→ **WORK REQUEST**: Search the entries below for "recorded", and copy each line where it appears.

----- INFORMATION GIVEN -----

-- ==== Sys2Proof/Machine/State.lean ====
section
/-! DEFINITION. The state of the block: the eight working registers of one transaction (R22), the moment of the
block's life (R182), the capacity parameters, the two agents it talks to, and the event history a model keeps (R192).
Plain data. -/

namespace Sys2Proof.Machine

/-- `PHASE`: which of the four steps of the algorithm runs (R22, R30). -/
inductive Phase where
  | idle
  | flatten
  | exchange
  | demux
deriving DecidableEq, Repr

/-- The result of one operation (R29): `value(v)`, an unsigned natural, for a Read; `absent` for a Write, distinct
from `value(0)` (R116). -/
inductive Result where
  | value (v : Nat)
  | absent
deriving DecidableEq, Repr

/-- The transport's answer to one `Transfer` (R38, R53, R175). No answer at all is an empty list of answers. -/
inductive Answer where
  | bytes (rx : List Byte)
  | fail (e : FailureReport)
deriving DecidableEq, Repr

/-- The two errors that end a running transaction (R171, R172, R175), with what R171's table says each records. -/
inductive Abort where
  /-- The response's length differs from the request's; carries both (R146, R172, D9). -/
  | protocolInvariantViolation (sent received : Nat)
  /-- The transport reported failure (R175). -/
  | transportFailure (e : FailureReport)
deriving DecidableEq, Repr

/-- Why an operation list is refused before acceptance (R92). -/
inductive IllFormed where
  | emptyTransaction
  | badAddress
  | zeroWidthRead
  | tooLong
deriving DecidableEq, Repr

/-- What the model's history records, in the order it happened (R192, D13; log 10). -/
inductive Event where
  /-- The request `Transfer(tx)` on `XFER` (R38, R144). -/
  | transfer (tx : List Byte)
  /-- `Results(res)` on `RSP` (R37, R149). -/
  | results (res : List Result)
  /-- `Abort(e)` on `RSP` (R37, R183). -/
  | abort (e : Abort)
  /-- The operation list was refused, with every reason that holds (R92; log 3). -/
  | refused (reasons : List IllFormed)
  /-- `ConfigurationError` at construction, with the failed constraints (R170, R188). -/
  | configurationError (failed : List Constraint)
  /-- `ConfigurationWarning` on `DIAG`, with the unrecognised flags (R181). -/
  | configurationWarning (flags : List CapabilityFlag)
deriving DecidableEq, Repr

/-- The two moments of the block's life (R182), and its end when construction fails (R187). -/
inductive Stage where
  /-- Construction: the environment is about to check this configuration against its limits (R176). -/
  | construction (limits : BusLimits) (bus : BusConfig)
  /-- Constructed: `OPERATE` calls are made (R182). -/
  | operational
  /-- A `ConfigurationError` aborted the set-up; the block is not built (R176, R187). -/
  | abandoned (failed : List Constraint)
deriving DecidableEq, Repr

/-- The working registers other than `PHASE`, by name (R22). -/
inductive Reg where
  | ops
  | idx
  | tx
  | len
  | rx
  | cur
  | res
deriving DecidableEq, Repr

/-- The machine. A register that holds no value (R32, R43) is `none`: that is the spec's own state, and a model must
not give it a value. -/
structure State where
  /-- The moment of the block's life (R182, R187; log 12). -/
  stage : Stage
  /-- `MAX_OPS`, `MAX_N`, `MAX_DATA`, `MAX_TX` (D8); no step writes them (log 4). -/
  cap : Capacity
  /-- `PHASE` (R30). -/
  phase : Phase
  /-- `OPS`, the borrowed operation sequence (R23). -/
  ops : Option (List Instr)
  /-- `IDX`, the block's program counter: the operation the phase handles next (R27). -/
  idx : Option Nat
  /-- `TX`, the transmit buffer (R24). -/
  tx : Option (List Byte)
  /-- `LEN`, the recorded transmit lengths (R25). -/
  len : Option (List Nat)
  /-- `RX`, the response buffer (R26). -/
  rx : Option (List Byte)
  /-- `CUR`, the byte cursor (R28). -/
  cur : Option Nat
  /-- `RES`, the result list (R29). -/
  res : Option (List Result)
  /-- The host: the calls `OPERATE(ops)` it makes on `CMD`, in order; an input (R36; log 6). -/
  calls : List (List Instr)
  /-- The transport: the answers it gives on `XFER`, in order; an input under no law (R53; log 5). -/
  answers : List Answer
  /-- Everything that went out on `XFER`, `RSP` and `DIAG`, and every refusal, oldest first (R192). -/
  history : List Event
deriving DecidableEq, Repr

/-- Power-on, which is also the state after construction and between calls: `PHASE = IDLE`, no working register holds
a value (R43, R200), nothing has been presented, answered or recorded; capacities unbounded (D8). Logs 4, 5, 6, 10, 12. -/
def State.reset : State where
  stage := .operational
  cap := Capacity.unbounded
  phase := .idle
  ops := none
  idx := none
  tx := none
  len := none
  rx := none
  cur := none
  res := none
  calls := []
  answers := []
  history := []

/-- Why the machine stops. -/
inductive Fault where
  /-- A rule reads a working register that holds no value (R32, D14). Raised by the shared register reads of Ops;
  never in a state that meets R31. Safe. -/
  | noValue (r : Reg)
  /-- `IDX` is beyond the operation list, which R27 excludes. Raised at the end of a walk over the list; never in a
  state that meets R31. Safe. -/
  | idxPastEnd
  /-- `LEN` has no entry for `IDX`, which R31 excludes. Raised by the demultiplex step; never in a state that meets
  R31. Safe. -/
  | noLength (i : Nat)
  /-- A step of a block whose construction failed: `ConfigurationError`, the block is not built and nothing else ever
  happens (R187, U15). Raised by the coordinator's step. Safe. -/
  | configurationError (failed : List Constraint)
deriving DecidableEq, Repr

/-- Why the model gives no meaning. -/
inductive Refusal where
  /-- The instruction has no meaning in the model yet. Raised by exec's arms only. Safe. -/
  | notModelled (mnemonic : String)
  /-- An operation is executed while no walk over the list runs: the spec gives an operation an effect inside a
  transaction only, in FLATTEN and DEMUX (R111, R114). Raised by the operations' meanings; no step does it. Safe. -/
  | outsideTransaction (phase : Phase)
  /-- `parse` is not applied to a slice of another length than the payload's (R113, D21). Raised by the demultiplex
  step; never in a state that meets R31. Safe. -/
  | sliceLength (got : Nat)
deriving DecidableEq, Repr

end Sys2Proof.Machine
end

-----

→ **ANSWER SPACE**:
  /-- `LEN`, the recorded transmit lengths (R25). -/
a value (R43, R200), nothing has been presented, answered or recorded; capacities unbounded (D8). Logs 4, 5, 6, 10, 12. -/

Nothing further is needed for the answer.